EXERCISE DIRECTIONS
Exactly the lines from the one that holds "f .data (cycleOf" to the end of the data below: retype these and nothing else.
■ ■ ■ ■ ■
-- ==== Sys2Proof/Syntax.lean ====
section
/-! DEFINITION. The syntax: tokens, the fields of an instruction word, what the events carry, and the ONE
inductive `Instr` with a constructor for every row of spec/opcode_table.json: 218 for instruction words
(every OP of Table 2.15 but EMPTY; READ, STRMK and CHKPT have one per form) and 128 for events. -/
namespace Sys2Proof

/-- Token kinds (spec 02 Table 2.3). `reserved n` is KIND 10 + n. -/
inductive Kind where
  | data | null | order | fault | endm | credit | config | service | header | paddr
  | reserved (n : Fin 6)
  deriving DecidableEq, Repr

/-- A token (spec 02 Table 2.1). -/
structure Token where
  cont  : BitVec 30
  tag   : BitVec 20
  kind  : Kind
  rank  : BitVec 2
  psn   : Bool
  aux   : BitVec 7
  value : Word
  deriving DecidableEq, Repr

/-- The fields of an instruction word beside OP (spec 02 Table 2.5). -/
structure Fields where
  fn : BitVec 5
  pr : BitVec 2
  ls : BitVec 5
  om : BitVec 3
  t0 : BitVec 22
  t1 : BitVec 22
  xf : BitVec 12
  k  : BitVec 48
  deriving DecidableEq, Repr

/-- Where a configuration message comes from (spec 02 Table 2.4, R59, R73). -/
inductive CfgSrc where
  | loader | firmware
  | ingress (port : Nat)
  deriving DecidableEq, Repr

/-- A configuration message: its token and its source (spec 02 R43). -/
structure CfgMsg where
  tok : Token
  src : CfgSrc
  deriving DecidableEq, Repr

/-- The record a STALLCLEAR names (spec 13 Table 13.9). -/
inductive StallRef where
  | channel (core ep : Nat)
  | quiesce (cl i : Nat)
  deriving DecidableEq, Repr

/-- Who writes a register (spec 10 R285, 11 R311, 15 R382, R399, R404): a management agent, a function of the host link by its number,
which PART_CFG.FUNC gives a partition (0 the physical function), a core of a partition by a store, or firmware through SYSWR. -/
inductive Writer where
  | agent (n : BitVec 2)
  | function (n : Nat)
  | core (part : Option Nat)
  | firmware
  deriving DecidableEq, Repr

/-- An object handed to the loader (spec 15 R387, R388): its image, and the pages of HBM for its mappings (log 14). -/
structure LoadImage where
  pages : List Nat
  bytes : List Byte
  deriving DecidableEq, Repr

/-- An ingress aperture as its function's BAR2 numbers it (spec 15 R382). -/
structure Aperture where
  by_    : Writer
  number : Nat
  deriving DecidableEq, Repr

/-- A register and who reads it (spec 15 R382). -/
structure RegRead where
  by_  : Writer
  addr : Nat
  deriving DecidableEq, Repr

/-- A firmware update (spec 15 R391): the object that it rebuilds, and the feature level that it supports. -/
structure Update where
  href  : BitVec 32
  level : Nat
  deriving DecidableEq, Repr

/-- What a remote access asks of its home (spec 16 R410, R412). `op` is the operation's OP value, the
operand words those of its ports b and c. -/
structure RemoteOp where
  op : Nat
  addr : Nat
  width : Nat
  y : Word
  z : Word
  psn : Bool
  dom : BitVec 16
  gen : BitVec 6
  deriving DecidableEq, Repr

/-- An item of a fabric stream (spec 16 R408, R410, R415). -/
inductive FabBody where
  | request (r : RemoteOp) (unit : Nat)
  | reply (unit : Nat) (value : Word) (status : BitVec 9) (psn refused : Bool) (gen : BitVec 6)
  | token (t : Token)
  | marker (cut : Nat)
  deriving DecidableEq, Repr

/-- A fabric item: the logical chips it goes from and to, class, sequence number, body (spec 16 R410). -/
structure FabItem where
  src : Nat
  dst : Nat
  cls : Nat
  num : Nat
  body : FabBody
  deriving DecidableEq, Repr

/-- A flit that arrives (spec 16 R408): its items, and what its control word says of this end's flits: the link sequence number up to
which they are taken, and whether the next was refused. -/
structure FlitIn where
  items   : List FabItem
  taken   : Nat
  refused : Bool
  deriving DecidableEq, Repr

/-- A firmware image as bring-up meets it (spec 15 R400). -/
structure Firmware where
  image : List Byte
  version : Nat
  deriving DecidableEq, Repr
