-- ==== Sys2Proof/Decode.lean ====
section
/-! DEFINITION. Decoding of 128-bit instruction words (spec 02 R46, R70), and after it the encoder, written
from the same tables. A word whose OP is EMPTY or reserved is rejected by name; so is a short byte list. -/
namespace Sys2Proof

/-- Why a word is no instruction (spec 02 R71, R72). -/
inductive DecodeReject where
  | short
  | empty
  | reservedOp (op : BitVec 9)
  deriving DecidableEq, Repr

/-- The OP field (spec 02 Table 2.5). -/
def wordOp (w : BitVec 128) : BitVec 9 := w.extractLsb' 119 9

/-- The fields beside OP (spec 02 Table 2.5). -/
def wordFields (w : BitVec 128) : Fields :=
  { fn := w.extractLsb' 114 5, pr := w.extractLsb' 112 2, ls := w.extractLsb' 107 5
    om := w.extractLsb' 104 3, t0 := w.extractLsb' 82 22, t1 := w.extractLsb' 60 22
    xf := w.extractLsb' 48 12, k := w.extractLsb' 0 48 }

/-- READ has a form that fires at each opening of an activation, its register in K: OM 1 (spec 06 R187). -/
def readForm (f : Fields) : Instr := if f.om = 1#3 then .readHoldAtOpen f else .read f

/-- STRMK's op is its constant K (spec 07 R219); an op above 2 faults in STRMK_QUERY's meaning. -/
def strmkForm (f : Fields) : Instr :=
  if f.k = 1#48 then .strmkCancel f else if f.k = 2#48 then .strmkDrain f else .strmkQuery f

/-- CHKPT's op is K[1:0] (spec 16 R419). -/
def chkptForm (f : Fields) : Instr :=
  match (f.k.extractLsb' 0 2).toNat with
  | 0 => .chkptBegin f | 1 => .chkptRestore f | 2 => .chkptAbandon f | _ => .chkptQuery f

/-- Class 0 of the opcode map in index order, from index 1 (spec 02 Table 2.15). -/
def opClass0 : List (Fields → Instr) :=
  [.mov, .const, .fan, .steer, .merge, .gate, .sink, .nullgen] ++
  [.isnull, .coalesce, .endm, .endrank, .skip, .chsend, .chrecv, .credit] ++
  [.chopen, .chclose, .packt]

/-- Class 1 of the opcode map in index order (spec 02 Table 2.15). -/
def opClass1 : List (Fields → Instr) :=
  [.talloc, .tfree, .tnext, .tidx, .tset, .tget, .tcall, .tret] ++
  [readForm, .write, .exit, .exitx, .spawn, .spawni, .cntinit, .cntdec] ++
  [.cntwait, .waita, .switch, .quiet, .getid, .cycle, .trap, .svc] ++
  [.brk, .pin, .unpin, .resq, .keyq]

/-- Class 2 of the opcode map in index order (spec 02 Table 2.15). -/
def opClass2 : List (Fields → Instr) :=
  [.add, .sub, .rsub, .neg, .abs, .adds, .subs, .mul] ++
  [.mulh, .mulhz, .div, .divz, .rem, .remz, .min, .max] ++
  [.minz, .maxz, .and, .or, .xor, .andn, .orn, .not] ++
  [.shl, .shr, .sar, .rol, .ror, .clz, .ctz, .popc] ++
  [.brev, .bswap, .ext, .extz, .ins, .sext, .zext, .lea] ++
  [.packw]

/-- Class 3 of the opcode map in index order (spec 02 Table 2.15). -/
def opClass3 : List (Fields → Instr) :=
  [.cmpeq, .cmpne, .cmplt, .cmple, .cmpltz, .cmplez, .testz, .testnz] ++
  [.sel, .bound, .clamp, .pand, .por, .pnot]

/-- Class 4 of the opcode map in index order (spec 02 Table 2.15). -/
def opClass4 : List (Fields → Instr) :=
  [.fadd, .fsub, .fmul, .ffma, .ffms, .fmin, .fmax, .fabs] ++
  [.fneg, .fcpys, .fcmpeq, .fcmplt, .fcmple, .fcmpun, .frcp, .frsq] ++
  [.fsqrt, .fdiv, .fexp2, .flog2, .ftanh, .fsin, .fcos, .frnd] ++
  [.fscale, .fgete, .cvtf, .cvtfi, .cvtif, .fclass]

/-- Class 5 of the opcode map in index order (spec 02 Table 2.15). -/
def opClass5 : List (Fields → Instr) :=
  [.vadd, .vsub, .vmul, .vmulh, .vadds, .vsubs, .vmin, .vmax] ++
  [.vavg, .vshl, .vshr, .vsar, .vcmpeq, .vcmplt, .vsel, .vsplat] ++
  [.vshuf, .vpack, .vunpkl, .vunpkh, .vredadd, .vredmax, .vredmin, .vdot] ++
  [.vfma, .vfadd, .vfmul, .vfmax, .vcvt, .pfxc, .isect, .obt] ++
  [.obti, .digit]

/-- Class 6 of the opcode map in index order (spec 02 Table 2.15). -/
def opClass6 : List (Fields → Instr) :=
  [.ld, .st, .ldacq, .strel, .fence, .pref, .xlate, .leap] ++
  [.aadd, .asub, .amin, .amax, .aminz, .amaxz, .aand, .aor] ++
  [.axor, .axchg, .acas, .afadd, .aincw, .stream, strmkForm, .wring] ++
  [.spread, .rport, .ldrb]

/-- Class 7 of the opcode map in index order (spec 02 Table 2.15). -/
def opClass7 : List (Fields → Instr) :=
  [.mcfg, .mldb, .mswap, .mbc, .mbcw, .accset, .acccnt, .accrd] ++
  [.accclr, .mchk, .hcopy, .hgath, .hscat, .hred, .hfill, chkptForm] ++
  [.sysrd, .syswr]

/-- The instruction of an OP value (spec 02 R70, Table 2.15); `none` for EMPTY and the reserved values. -/
def opInstr (op : BitVec 9) : Option (Fields → Instr) :=
  let i := op.toNat % 64
  match op.toNat / 64 with
  | 0 => if i = 0 then none else opClass0[i - 1]?
  | 1 => opClass1[i]?
  | 2 => opClass2[i]?
  | 3 => opClass3[i]?
  | 4 => opClass4[i]?
  | 5 => opClass5[i]?
  | 6 => opClass6[i]?
  | _ => opClass7[i]?

/-- The instruction of a 128-bit word. -/
def decode (w : BitVec 128) : Except DecodeReject Instr :=
  match opInstr (wordOp w) with
  | some c => .ok (c (wordFields w))
  | none => if wordOp w = 0#9 then .error .empty else .error (.reservedOp (wordOp w))
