-- ==== Sys2Proof/Machine/Blocks.lean ====
section
/-! DEFINITION. The core's own instructions: hold registers, exits, SWITCH, QUIET, GETID, CYCLE (06 R173 to R191). -/
namespace Sys2Proof.Machine

/-! ## READ and WRITE (06 R174, R187) -/

/-- The activations whose write of Hj an activation's READ must see (06 R174). -/
def readSet (c : Core) (x : Act) (j : Nat) : List Act :=
  c.acts.filter fun a => a.ctx = x.ctx && decide (a.seq < x.seq) && wmaskBit (frameAt c a.frame).header j

/-- The latest-opened staged write among some activations (06 R174); acts are listed in the order they opened. -/
def latestWrite (l : List Act) (j : Nat) : Option (Word × Bool) :=
  l.foldl (fun (r : Option (Word × Bool)) (a : Act) => match tfind a.writes j with
    | some (.value v p) => some (v, p)
    | _ => r) none

/-- The value of Hj that an activation reads, with its PSN, or a wait (06 R174). The activation may have committed. -/
def readHold (hw : Hw) (s : Site) (j : Nat) : Except Stop (Word × Bool) :=
  let c := coreAt hw (coreOf s.elem)
  match ownerOf hw (coreOf s.elem) s.frame s.tag with
  | none => .error (accounting 2 j s.tag)
  | some n =>
    let held := tget (ctxAt c n).hold (0, false) j
    match occAct c s.frame s.tag s.occ with
    | none => if s.occ < tget c.opened 0 (keyAct s.frame s.tag) then .ok held else .error (.wait hw)
    | some x =>
      let p := readSet c x j
      if p.any fun a => (tfind a.writes j).isNone then .error (.wait hw)
      else .ok ((latestWrite p j).getD held)

/-- `READ a`. -/
def specRead : OpSpec := { op := opREAD, arity := 1, kinds := fun _ => [.data, .null] }
/-- `READ a` (06 R187). -/
def execRead (w : Fields) (s : State) : Res State :=
  fire specRead
    { body := fun f _ hw =>
        if 63 < f.a.value.toNat then .error (outOfRange 0 f.a.value)
        else do
          let (v, p) ← readHold hw f.site f.a.value.toNat
          emitAll f hw [tokOf f .data v (p || f.psn)] } w s

/-- `READ Hj` fires at the opening of its activation (06 R187). -/
def specReadHoldAtOpen : OpSpec :=
  { op := opREAD, arity := 1, oms := [1], prOk := fun n => n == 0
    fieldFault := fun w => if w.k.toNat < 64 then none else some (kBad 0 (w.k.signExtend 64)) }
/-- `READ Hj` (06 R187). -/
def execReadHoldAtOpen (w : Fields) (s : State) : Res State :=
  fire specReadHoldAtOpen
    { body := fun f _ hw => do
        let (v, p) ← readHold hw f.site (bits f.w.k.toNat 0 6)
        emitAll f hw [tokOf f .data v p] } w s

/-- Poison-marks the activation of a firing, be it committed (06 R179). -/
def markFiring (f : Fire) (hw : Hw) : Hw := poisonMark hw f.core f.frame f.tag f.site.occ

/-- WRITE. -/
def specWrite : OpSpec :=
  { op := 0x049#9, arity := 2, oms := [0, 2], kinds := fun p => if p = 0 then [.data, .null, .paddr] else [.data, .null]
    fieldFault := fun w => if w.om = 2#3 then needK (fun k => decide (k.toNat < 64)) w else none }

/-- The write of WRITE, `v` none for a null-write (06 R187). -/
def writeHold (f : Fire) (hw : Hw) (v : Option (Word × Bool)) : Except Stop Hw :=
  if 63 < f.b.value.toNat then .error (outOfRange 1 f.b.value) else stageWrite hw f.site f.b.value.toNat v

/-- WRITE (06 R187). -/
def execWrite (w : Fields) (s : State) : Res State :=
  fire specWrite
    { ownNull := true
      body := fun f m hw =>
        if f.b.kind = .null then passNull f m hw
        else do
          let hw ← writeHold f hw (if f.a.kind = .null then none else some (f.a.value, f.psn))
          outOrder f hw
      notFire := fun f m hw => do
        let hw ← if f.w.om = 2#3 then writeHold f hw none else .ok hw
        passNotFire f m hw
      poison := fun f m hw =>
        if f.b.kind = .null then passNull f m hw
        else do
          let hw ← writeHold f hw none
          passPoison f m (markFiring f hw) } w s

/-! ## EXIT and EXITX (06 R175, R176, R179, R188) -/

/-- The block number that names no successor (06 Table 6.6). -/
def noSuccessor : BitVec 20 := 0xFFFFF

/-- Counts the one exit of an activation and names its successor, which starts in the task context of a task tag
(06 R168, R175, R176); of one not open, as for a write (log 92). -/
def countExit (f : Fire) (hw : Hw) (v : Word) : Except Stop Hw :=
  let blk := v.extractLsb' 0 20
  let e := v.extractLsb' 20 4
  let c := coreAt hw f.core
  let task := isTaskSpace (tagSpace f.tag)
  if !task && blk ≠ noSuccessor then .error (outOfRange 1 v)
  else match findAct c f.frame f.tag f.site.occ with
    | none => .error (accounting 4 0 f.tag)
    | some a =>
      if a.exit.isSome then .error (accounting 4 0 f.tag)
      else
        let c := modAct c a.seq fun a => { a with exit := some (blk, e) }
        let n := tagSpace f.tag - 0xFF0
        let fr := frameAt c f.frame
        let nx : Succ := { block := blk, exit := e, srcblk := fr.block, srchnd := fr.handle, srcSeq := a.seq }
        let c := if task && blk ≠ noSuccessor then setCtx c n { ctxAt c n with next := some nx } else c
        .ok (setCore hw f.core c)

/-- The meaning of EXIT and EXITX with a given effect of their pseudocode: a poisoned predicate marks the activation
and counts as true (06 R179, R188). -/
def exitMeaning (go : Fire → Hw → Except Stop Hw) : Meaning :=
  { body := fun f _ hw => go f hw
    ownNull := true
    notFire := fun _ _ hw => .ok hw
    poison := fun f _ hw =>
      let hw := markFiring f hw
      if f.w.pr = 1#2 then go f hw else .ok hw }

/-- EXIT. -/
def specExit : OpSpec :=
  { op := 0x04A#9, arity := 2, oms := [2], kinds := fun _ => [.data, .null, .paddr, .order]
    fieldFault := fun w => match needNoTargets w with
      | some d => some d
      | none => needK (fun k => decide (k.toNat < 2 ^ 24)) w }
/-- EXIT: successor K[19:0], exit index K[23:20] (06 R188). -/
def execExit (w : Fields) (s : State) : Res State :=
  fire specExit (exitMeaning fun f hw => if f.a.kind = .null then .ok hw else countExit f hw f.b.value) w s

/-- EXITX. -/
def specExitx : OpSpec :=
  { op := 0x04B#9, arity := 2, kinds := fun p => if p = 0 then [.data, .null, .paddr, .order] else [.data, .null]
    fieldFault := needNoTargets }
/-- EXITX: successor and exit index from B, which is looked at first: a NULL keeps it from firing, a poisoned one marks the
activation; then a NULL trigger counts nothing (06 R179, R188). -/
def execExitx (w : Fields) (s : State) : Res State :=
  fire specExitx
    (exitMeaning fun f hw =>
      if f.b.kind = .null then .ok hw
      else if 2 ^ 24 ≤ f.b.value.toNat then .error (outOfRange 1 f.b.value)
      else
        let hw := if f.b.psn then markFiring f hw else hw
        if f.a.kind = .null then .ok hw else countExit f hw f.b.value) w s

/-! ## SWITCH and QUIET (06 R190, R191) -/

/-- Triggers of Table 6.6. -/
def kindsCore : List Kind := [.data, .null, .order, .paddr]

/-- SWITCH. -/
def specSwitch : OpSpec :=
  { op := 0x052#9, arity := 2, oms := [2], kinds := fun _ => kindsCore, fieldFault := needK fun k => decide (k.toNat < 8) }
/-- SWITCH: posts a request to the region controller, which holds at most 8 (06 R190). A NULL trigger, and a predicate that
does not fire, send NULL to its targets by the common rules; DESIGN CHOICE (log 71): R184 holds for that NULL too, so
that it faults with cause 14, subcause 2, where the target lies in a configuration that is not current. -/
def execSwitch (w : Fields) (s : State) : Res State :=
  fire specSwitch
    { ownNull := true
      body := fun f m hw =>
        match regionOf hw f.core f.frame with
        | none => .error (regionCause 0 f.frame)
        | some (k, i, r) =>
          let g := f.b.value.toNat
          if !r.frames.getLsbD g then .error (regionCause 1 g)
          else if f.a.kind = .null then passNull f m hw
          else if 8 ≤ r.swq.length then .error (.wait hw)
          else
            let r := { r with swq := r.swq ++ [(BitVec.ofNat 3 g, { f.a with tag := f.tag }, f.site)] }
            .ok (modCl hw k fun cl => { cl with rcs := tput cl.rcs {} i r }) } w s

/-- Whether an activation has committed and its stores have performed (06 R191). -/
def actDone (hw : Hw) (c seq : Nat) : Bool :=
  let x := coreAt hw c
  !(x.acts.any fun a => a.seq = seq) && !(x.releaseQ.any fun b => b.seq = seq) &&
    !(hw.acc.any fun a => a.core = c && a.seq = seq && a.kind == .store)

/-- QUIET. -/
def specQuiet : OpSpec := { op := 0x053#9, arity := 1, kinds := fun _ => kindsCore }
/-- QUIET: a wait for a set fixed once (06 R191). The request is posted at the first try; the controller takes it
at QUIET_REQUEST_TAKEN. -/
def execQuiet (w : Fields) (s : State) : Res State :=
  fire specQuiet
    { body := fun f _ hw =>
        match regionOf hw f.core f.frame with
        | none => .error (regionCause 0 f.frame)
        | some (k, i, r) =>
          let mine := fun (q : QuietReq) => q.elem = f.site.elem && q.slot = f.site.slot && q.tag = f.tag
          let put := fun (l : List QuietReq) => modCl hw k fun cl => { cl with rcs := tput cl.rcs {} i { r with quiets := l } }
          match r.quiets.find? mine with
          | none =>
            let c := coreAt hw f.core
            let q := ((occAct c f.frame f.tag f.site.occ).map (·.seq)).getD c.nextSeq
            let own := (c.acts.filter fun a => a.frame = r.cur.toNat && decide (a.seq < q)).map fun a => (f.core, a.seq)
            .error (.wait (put (r.quiets ++ [{ elem := f.site.elem, slot := f.site.slot, tag := f.tag, own := own, taken := none }])))
          | some q =>
            match q.taken with
            | none => .error (.wait hw)
            | some others =>
              if (q.own ++ others).all fun a => actDone hw a.1 a.2 then fwd f (put (r.quiets.filter fun y => !mine y)) f.a f.tag
              else .error (.wait hw) } w s

/-! ## GETID and CYCLE (06 R189) -/

/-- GETID's result (06 R189). -/
def getId (hw : Hw) (s : Site) (sel : Nat) : Word :=
  let c := coreOf s.elem
  BitVec.ofNat 64 (match sel with
    | 0 => (mkCont (ownLC hw) s.elem s.slot 0).toNat
    | 1 => match regionOf hw c s.frame with
      | none => 0
      | some (_, _, r) =>
        (clOf c % 8 - r.row0.toNat) * (r.wm1.toNat + 1) + (c % 8 - r.col0.toNat) + r.hm1.toNat * 2 ^ 8 +
          r.wm1.toNat * 2 ^ 12 + r.cur.toNat * 2 ^ 16 + r.period.toNat * 2 ^ 32
    | 2 =>
      let p := (partOfAsid hw s.asid).getD 0
      s.asid.toNat + p * 2 ^ 16 + (tget hw.pkg.parts {} p).gen.toNat * 2 ^ 20
    | _ => ((spaceOwner hw c s.frame s.tag).map (·.2)).getD (2 ^ 64 - 1))

/-- GETID. -/
def specGetid : OpSpec :=
  { op := 0x054#9, arity := 2, oms := [2], kinds := fun _ => kindsCore, fieldFault := needK fun k => decide (k.toNat < 4) }
/-- GETID (06 R189). -/
def execGetid (w : Fields) (s : State) : Res State :=
  fire specGetid { body := fun f _ hw => emitAll f hw [tokOf f .data (getId hw f.site f.b.value.toNat)] } w s

/-- CYCLE. -/
def specCycle : OpSpec := { op := 0x055#9, arity := 1, kinds := fun _ => kindsCore }
/-- CYCLE (06 R189). -/
def execCycle (w : Fields) (s : State) : Res State :=
  fire specCycle { body := fun f _ hw => emitAll f hw [tokOf f .data (cycleOf hw f.core)] } w s

end Sys2Proof.Machine
end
■ ■ ■ ■ ■
RESPONSE TO THIS EXERCISE
  fire specCycle { body := fun f _ hw => emitAll f hw [tokOf f .data (cycleOf hw f.core)] } w s

end Sys2Proof.Machine
end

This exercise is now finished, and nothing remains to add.